Items listed in a dataset:
--
/-- A change of a basket answered OK (R7): the context becomes `x`, the lane is OPEN with its idle timer
restarted and no subtotal owed, and no other lane or context changes. -/
def BasketChanged (s t : State) (k : Byte) (r : Req) (l : LaneNo) (c : CtxNo) (x : Context)
    (fields : List Byte) : Prop :=
  LaneAnswered s t k r .ok x.revision fields ∧ t.ctx c = x ∧ OtherContextsKept s t c ∧
    t.lane l = { watched s l with state := .opened, subtotalOwed := false } ∧ OtherLanesKept s t l

/-- The lines of a context with one of them changed. -/
def editLine (x : Context) (n : Nat) (f : Line → Line) : List Line :=
  x.lines.map fun y => if y.number = n then f y else y

/-- The figures every accepted line request reports (R37): gross, lines held, lines ACTIVE. -/
def figuresOf (ls : List Line) : List Byte :=
  enc 4 (grossOf ls) ++ enc 1 ls.length ++ enc 1 (ls.filter (!·.voided)).length

/-- The account table as R116 and R117 describe it: distinct ids, and at most one reservation of a context in an
entry. -/
def AccountsOrdered (s : State) : Prop :=
  (s.accounts.map (·.id)).Nodup ∧ ∀ e, e ∈ s.accounts → (e.reservations.map (·.ctx)).Nodup

/-! ### What a basket holds outside its context (R53, R54, R88, R91, R116, R117) -/

/-- An account entry without the reservation of a context (R117). -/
def withoutHold (c : CtxNo) (e : AccountEntry) : AccountEntry :=
  { e with reservations := e.reservations.filter fun d => d.ctx ≠ c }

/-- The entry an account has once context `c` holds no reservation and no longer refers to account `dropped`, whose
balance has fallen by `used` points (R116, R117, R130): none when `c` was its last reference. -/
def accountLeft (s : State) (c : CtxNo) (dropped : Option Nat) (used id : Nat) : Option AccountEntry :=
  (s.account id).bind fun e =>
    if dropped = some id then
      if e.refs ≤ 1 then none
      else some { withoutHold c e with balance := e.balance - used, refs := e.refs - 1 }
    else some (withoutHold c e)

/-- The account a context refers to, if any. -/
def referredId (s : State) (c : CtxNo) : Option Nat := (s.ctx c).account.map (·.id)

/-- The claims a context owns are gone, and CLAIMS_FULL with the first of them (R91, R100). -/
def ClaimsFreed (s t : State) (c : CtxNo) : Prop :=
  t.claims = s.claims.filter (fun e => e.state ≠ .claimed c (s.ctx c).incarnation) ∧
    ((∃ e ∈ s.claims, e.state = .claimed c (s.ctx c).incarnation) → t.cond .claimsFull = Cond.clear) ∧
    ((∀ e ∈ s.claims, e.state ≠ .claimed c (s.ctx c).incarnation) → t.cond .claimsFull = s.cond .claimsFull)

/-- A pin on bank `b` is released (R53): its count falls by one, and a DRAINING bank whose last pin it was becomes
FREE, keeps its generation and raises BANK_DRAINED (R54). -/
def PinReleased (s t : State) (b : BankNo) : Prop :=
  (∀ d, d ≠ b → t.bank d = s.bank d) ∧
    ((s.bank b).state = .draining ∧ (s.bank b).pins ≤ 1 →
      t.bank b = { Bank.initial with generation := (s.bank b).generation } ∧
      t.cond .bankDrained =
        { pending := true, detail := { (s.cond .bankDrained).detail with generation := (s.bank b).generation } }) ∧
    (¬ ((s.bank b).state = .draining ∧ (s.bank b).pins ≤ 1) →
      t.bank b = { s.bank b with pins := (s.bank b).pins - 1 } ∧ t.cond .bankDrained = s.cond .bankDrained)

/-- A lane whose basket has left it (R12, R136). -/
def vacated (x : Lane) : Lane :=
  { x with
    state := .idle, ctx := none, idleStage := 0, idleTimer := none, subtotalOwed := false, passOver := 0 }

/-- The aged list without a lane (R136). -/
def agedWithout (s : State) (l : LaneNo) : Scheduler :=
  { s.sched with aged := s.sched.aged.filter fun m => m ≠ l }

/-- The contexts of an entry that the cut rule reduces for a new balance, youngest first, when `held` are its
reservations, oldest first (R127). -/
def cutContexts (held : List Reservation) (balance : Nat) : List CtxNo :=
  (cutYoungest ((held.map (·.points)).sum - balance) held.reverse).2.1

/-- The reservations the cut rule leaves, oldest first (R127). -/
def cutHolds (held : List Reservation) (balance : Nat) : List Reservation :=
  (cutYoungest ((held.map (·.points)).sum - balance) held.reverse).1.reverse

/-- The bulk notice queue after a raise of class `c`, where it holds `queued` before (R170, R177): a notice joins the end
when the class was not pending, is not masked and has none in the queue. -/
def noticesAfter (s : State) (c : CondClass) (queued : List CondClass) : List CondClass :=
  if (s.cond c).pending = false ∧ s.masked c = false ∧ c ∉ queued then queued ++ [c] else queued

/-- The bulk notice queue after the release of a pin on bank `b` (R54): a notice is due for the last pin of a DRAINING
bank only. -/
def drainNotices (s : State) (b : BankNo) : List CondClass :=
  if (s.bank b).state = .draining ∧ (s.bank b).pins ≤ 1 then noticesAfter s .bankDrained s.notices else s.notices

/-- Of the contexts in `cut`, those reduced by the cut rule, each has moved to a new revision with what that does to
its lane; the lanes have joined the lane set of HOLD_CUT, which is raised, with its notice, when there is one (R15,
R127). Lane `l` and context `c` are left out. -/
def CutsShown (s t : State) (cut : List CtxNo) (l : Option LaneNo) (c : Option CtxNo) : Prop :=
  (∀ d, some d ≠ c → t.ctx d = if d ∈ cut then (s.ctx d).bumped else s.ctx d) ∧
    (∀ m, some m ≠ l → t.lane m = if m ∈ lanesOf s cut then (s.lane m).overtaken else s.lane m) ∧
    t.cond .holdCut = (if cut = [] then s.cond .holdCut else
      { pending := true
        detail := { (s.cond .holdCut).detail with
          lanes := (s.cond .holdCut).detail.lanes ||| laneSetOf (lanesOf s cut) } }) ∧
    OtherConditionsKept s t .holdCut ∧
    t.notices = (if cut = [] then s.notices else noticesAfter s .holdCut s.notices)

/-! ### Steps of the device itself -/

/-- `t` is `u` with the slots of the main queue served and the slot request list brought up to date (R169). -/
def ClaimsSettled (u t : State) : Prop :=
  t = { u with
    mainQ := { u.mainQ with requests := t.mainQ.requests, served := t.mainQ.served }, draws := t.draws } ∧
  SlotsServed u.mainQ.requests u.mainQ.served u.draws t

/-- The device is out of reset (R162). -/
def Live (s : State) : Prop := s.device.resetLow = false

/-- The coupon a payload of PRESENT_COUPON describes, its fields in range (R93, checks 1 and 2; R94, R187). -/
def PresentedCoupon (p : List Byte) (k : Coupon) : Prop :=
  (field p 6 1 = 1 ∧ 1 ≤ field p 7 2 ∧
      k = { serial := field p 0 6, kind := .offerKey (field p 7 2), active := true }) ∨
    (field p 6 1 = 2 ∧ 1 ≤ field p 9 4 ∧ field p 9 4 ≤ 999999 ∧ field p 13 4 ≤ 99999999 ∧
      k = { serial := field p 0 6, kind := .storeValue (field p 9 4) (field p 13 4), active := true })
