/-- Which offers apply (R62, R63): those of the bank the snapshot names whose window holds the snapshot's store day and
whose gate is met. An offer that is not applicable takes no part in the quote: without it the quote is the same. A
coupon's result reports whether its offer applied, whatever the offer's gate. -/
def Obligations.OnlyApplicableOffersTakePart : Prop :=
  ∀ (s : State) (q : Snapshot) (v : Quote),
    v = s.quoteOf q →
    v = resolve ((s.bank q.bank).offers.filter q.applicable) ((s.bank q.bank).schedule.getD .zero) q ∧
    (∀ o, q.applicable o = true ↔
      o.firstDay ≤ q.day ∧ q.day ≤ o.lastDay ∧
        (match o.gate with
          | .none => True
          | .coupon => ∃ k ∈ q.coupons, k.active = true ∧ k.kind = .offerKey o.id
          | .tierMin tier => ∃ x, q.account = some x ∧ tier ≤ x.tier
          | .trade => ∃ x, q.account = some x ∧ x.trade = true)) ∧
    (∀ e ∈ v.applied, ∃ o ∈ (s.bank q.bank).offers, o.id = e.offer ∧ q.applicable o = true) ∧
    ((s.bank q.bank).offers.Pairwise (fun o p => o.id < p.id) →
      ∀ (n id : Nat), q.coupons[n]? = some { kind := .offerKey id, active := true } →
        (∀ e ∈ v.applied, e.offer = id → v.coupons[n]? = some (.applied e.saving)) ∧
        (v.notListed = 0 → (∀ e ∈ v.applied, e.offer ≠ id) → v.coupons[n]? = some .notApplied))

/-- The line offers of a quote (R66 to R72, R81): the lines are priced in order, each with the uses of offers on the
lines before it; per line the best exclusive candidate by its saving, the QTY_BREAK selected for the item among them,
then the stackable ones in rank order, all within unit limits and the line's floor. The line results and the line
savings are those, and each listed line offer reports its uses and their total. -/
def Obligations.LineOffersArePricedLineByLine : Prop :=
  ∀ (offers os : List Offer) (x : Schedule) (q : Snapshot) (v : Quote),
    offers.Pairwise (fun o p => o.id < p.id) → os = offers.filter q.applicable → v = resolve offers x q →
    v.applied.Pairwise (fun e f => e.offer < f.offer) ∧ (v.applied.length < 32 → v.notListed = 0) ∧
    ∃ priced : List PricedLine, priced.length = q.lines.length ∧ v.lines = priced.map (·.result) ∧
      v.lineSavings = ((priced.flatMap (·.uses)).map (·.saving)).sum ∧
      (∀ (n : Nat) (l : SnapLine) (y : PricedLine), q.lines[n]? = some l → priced[n]? = some y →
        LinePriced os q.lines ((priced.take n).flatMap (·.uses)) l y) ∧
      ∀ o ∈ os, PerLine o ∨ o.kind = .qtyBreak → ∀ us, us = (priced.flatMap (·.uses)).filter (fun u => u.offer = o.id) →
        (us ≠ [] → v.notListed = 0 →
          { offer := o.id, lines := us.length, saving := (us.map (·.saving)).sum } ∈ v.applied) ∧
        ∀ e ∈ v.applied, e.offer = o.id → us ≠ [] ∧ e.lines = us.length ∧ e.saving = (us.map (·.saving)).sum

/-- The spend offers of a quote (R73, R74, R81): of those that qualify by the nets of the lines, the best exclusive
one and every stackable one are taken in rank order, within the sum of all nets; each that gives anything is listed
with 0 lines and what it gives. The store-value coupons of a quote (R75, R76): in presentation order, each ACTIVE one
whose minimum spend the payable still reaches applies its value or what is left of the payable; one that applies
nothing is NOT_APPLIED, and a DORMANT OFFER_KEY coupon is reported so. -/
def Obligations.SpendOffersAndStoreValuesComeOffInOrder : Prop :=
  (∀ (offers os : List Offer) (x : Schedule) (q : Snapshot) (v : Quote) (total : Nat),
      offers.Pairwise (fun o p => o.id < p.id) → os = offers.filter q.applicable → v = resolve offers x q →
      total = (v.lines.map (·.net)).sum →
      ∃ taken : List Offer, taken.Pairwise RanksBefore ∧
        (∀ o, o ∈ taken ↔ SpendQualifies os (netsOf q v) o ∧
          (o.stackable = true ∨
            BestOf (fun p => SpendQualifies os (netsOf q v) p ∧ p.stackable = false) (·.value) o)) ∧
        v.basketSaving = min (taken.map (·.value)).sum total ∧
        (∀ (n : Nat) (o : Offer) (given : Nat), taken[n]? = some o →
          given = min o.value (total - ((taken.take n).map (·.value)).sum) →
          (0 < given → v.notListed = 0 → { offer := o.id, lines := 0, saving := given } ∈ v.applied) ∧
          ∀ e ∈ v.applied, e.offer = o.id → 0 < given ∧ e.lines = 0 ∧ e.saving = given) ∧
        ∀ e ∈ v.applied, ∀ o ∈ os, o.id = e.offer → o.kind = .spendOff → o ∈ taken) ∧
  (∀ (offers : List Offer) (x : Schedule) (q : Snapshot) (v : Quote), v = resolve offers x q →
      ∃ amounts : List Nat, amounts.length = q.coupons.length ∧ v.couponValue = amounts.sum ∧
        ∀ (n : Nat) (k : SnapCoupon) (amount payable : Nat), q.coupons[n]? = some k → amounts[n]? = some amount →
          payable = (v.lines.map (·.net)).sum - v.basketSaving - (amounts.take n).sum →
          (∀ value least, k.kind = .storeValue value least →
            amount = (if k.active = true ∧ least ≤ payable then min value payable else 0) ∧
            v.coupons[n]? = some (if amount = 0 then .notApplied else .applied amount)) ∧
          (∀ id, k.kind = .offerKey id → amount = 0 ∧ (k.active = false → v.coupons[n]? = some .dormant)))

/-- The points a quote earns (R78, R79, R81): none without an account; else the base, which is the nets outside the
excluded departments less basket saving, coupon value and redemption, at the tier's rate, and for each line that
counts and carries no NO_OFFERS the bonus of the greatest boost on its department, all together at most 99,999,999. A
boost used on lines with a bonus is listed with their number and no saving. -/
def Obligations.PointsAreEarnedAtTheTiersRate : Prop :=
  ∀ (offers os : List Offer) (x : Schedule) (q : Snapshot) (v : Quote) (rate base : Nat)
    (bonus : SnapLine × Nat → Nat),
    offers.Pairwise (fun o p => o.id < p.id) → os = offers.filter q.applicable → v = resolve offers x q →
    rate = (match q.account with
      | none => 0
      | some ref => if ref.tier = 0 then x.earn0 else if ref.tier = 1 then x.earn1
        else if ref.tier = 2 then x.earn2 else x.earn3) →
    base = (((netsOf q v).filter fun y => x.excluded.getLsbD y.1.dept = false).map (·.2)).sum
      - (v.basketSaving + v.couponValue + v.redemption) →
    bonus = (fun y =>
      if x.excluded.getLsbD y.1.dept = true ∨ y.1.noOffers = true then 0
      else y.2 * rate * (((os.filter fun o => o.kind = .pointsBoost ∧ holdsDept o y.1.dept = true).map (·.value)).foldl
        max 0 - 1) / 100) →
    (q.account = none → v.pointsEarned = 0) ∧
    v.pointsEarned = min (base * rate / 100 + ((netsOf q v).map bonus).sum) 99999999 ∧
    ∃ used : List (Option Offer), used.length = (netsOf q v).length ∧
      (∀ (n : Nat) (y : SnapLine × Nat) (u : Option Offer), (netsOf q v)[n]? = some y → used[n]? = some u →
        (bonus y = 0 → u = none) ∧
        (0 < bonus y → ∃ o, u = some o ∧ BestOf (BoostsDept os y.1.dept) (·.value) o)) ∧
      ∀ o ∈ os, o.kind = .pointsBoost →
        (used.count (some o) ≠ 0 → v.notListed = 0 →
          { offer := o.id, lines := used.count (some o), saving := 0 } ∈ v.applied) ∧
        ∀ e ∈ v.applied, e.offer = o.id → used.count (some o) ≠ 0 ∧ e.lines = used.count (some o) ∧ e.saving = 0

/-- The redemption (R77): the reserved points at the redemption rate, at most the payable left by step 5, with the
points used rounded up and never above those reserved; nothing without points or without an account. -/
def Obligations.RedemptionFollowsTheRate : Prop :=
  ∀ (offers : List Offer) (x : Schedule) (q : Snapshot) (v : Quote) (r ppu left : Nat),
    v = resolve offers x q → ppu = x.redemptionRate → 1 ≤ ppu →
    (∀ l ∈ q.lines, l.floor ≤ l.list ∧ ∀ p, l.override = some p → p ≤ l.list) →
    r = (if q.account.isSome then q.reserved else 0) →
    left = v.gross - (v.overrideReduction + v.lineSavings + v.basketSaving + v.couponValue) →
    v.redemption = min (r * 100 / ppu) left ∧
    v.pointsUsed = v.redemption * ppu / 100 + (if v.redemption * ppu % 100 = 0 then 0 else 1) ∧
    v.payable = left - v.redemption ∧ v.redemption ≤ left ∧ v.pointsUsed ≤ r ∧
    (r = 0 → v.redemption = 0 ∧ v.pointsUsed = 0)

/-! ### Record layouts (chapter 12) -/

/-- The record image of the offer a valid entry holds is that entry (R43, R187, R190): no bit of an offer entry is
dropped, and the CRC-32 of OFFERS_CLOSE is over the bytes the host sent. -/
def Obligations.OfferImageIsTheEntry : Prop :=
  ∀ e : List Byte, e.length = 32 → firstBad (offerChecks e) = none → (offerOf e).image = e
end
--
What you return must be an exact retyping of the lines above starting at the line with "R116, R117) -/" and ending at the line with "e with reservations", and nothing besides.

* Task result:
/-! ### What a basket holds outside its context (R53, R54, R88, R91, R116, R117) -/

/-- An account entry without the reservation of a context (R117). -/
def withoutHold (c : CtxNo) (e : AccountEntry) : AccountEntry :=
  { e with reservations := e.reservations.filter fun d => d.ctx ≠ c }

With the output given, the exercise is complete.